[Saved entries]
━━━━━━━━━━
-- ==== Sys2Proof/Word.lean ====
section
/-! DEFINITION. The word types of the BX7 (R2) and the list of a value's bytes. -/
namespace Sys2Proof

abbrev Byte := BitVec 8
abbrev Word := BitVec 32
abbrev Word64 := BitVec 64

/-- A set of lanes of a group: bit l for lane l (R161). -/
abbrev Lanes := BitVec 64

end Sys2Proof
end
━━━━━━━━━━
When you answer, return the records above exactly as they stand.

-- ==== Sys2Proof/Word.lean ====
section
/-! DEFINITION. The word types of the BX7 (R2) and the list of a value's bytes. -/
namespace Sys2Proof

abbrev Byte := BitVec 8
abbrev Word := BitVec 32
abbrev Word64 := BitVec 64

/-- A set of lanes of a group: bit l for lane l (R161). -/
abbrev Lanes := BitVec 64

end Sys2Proof
end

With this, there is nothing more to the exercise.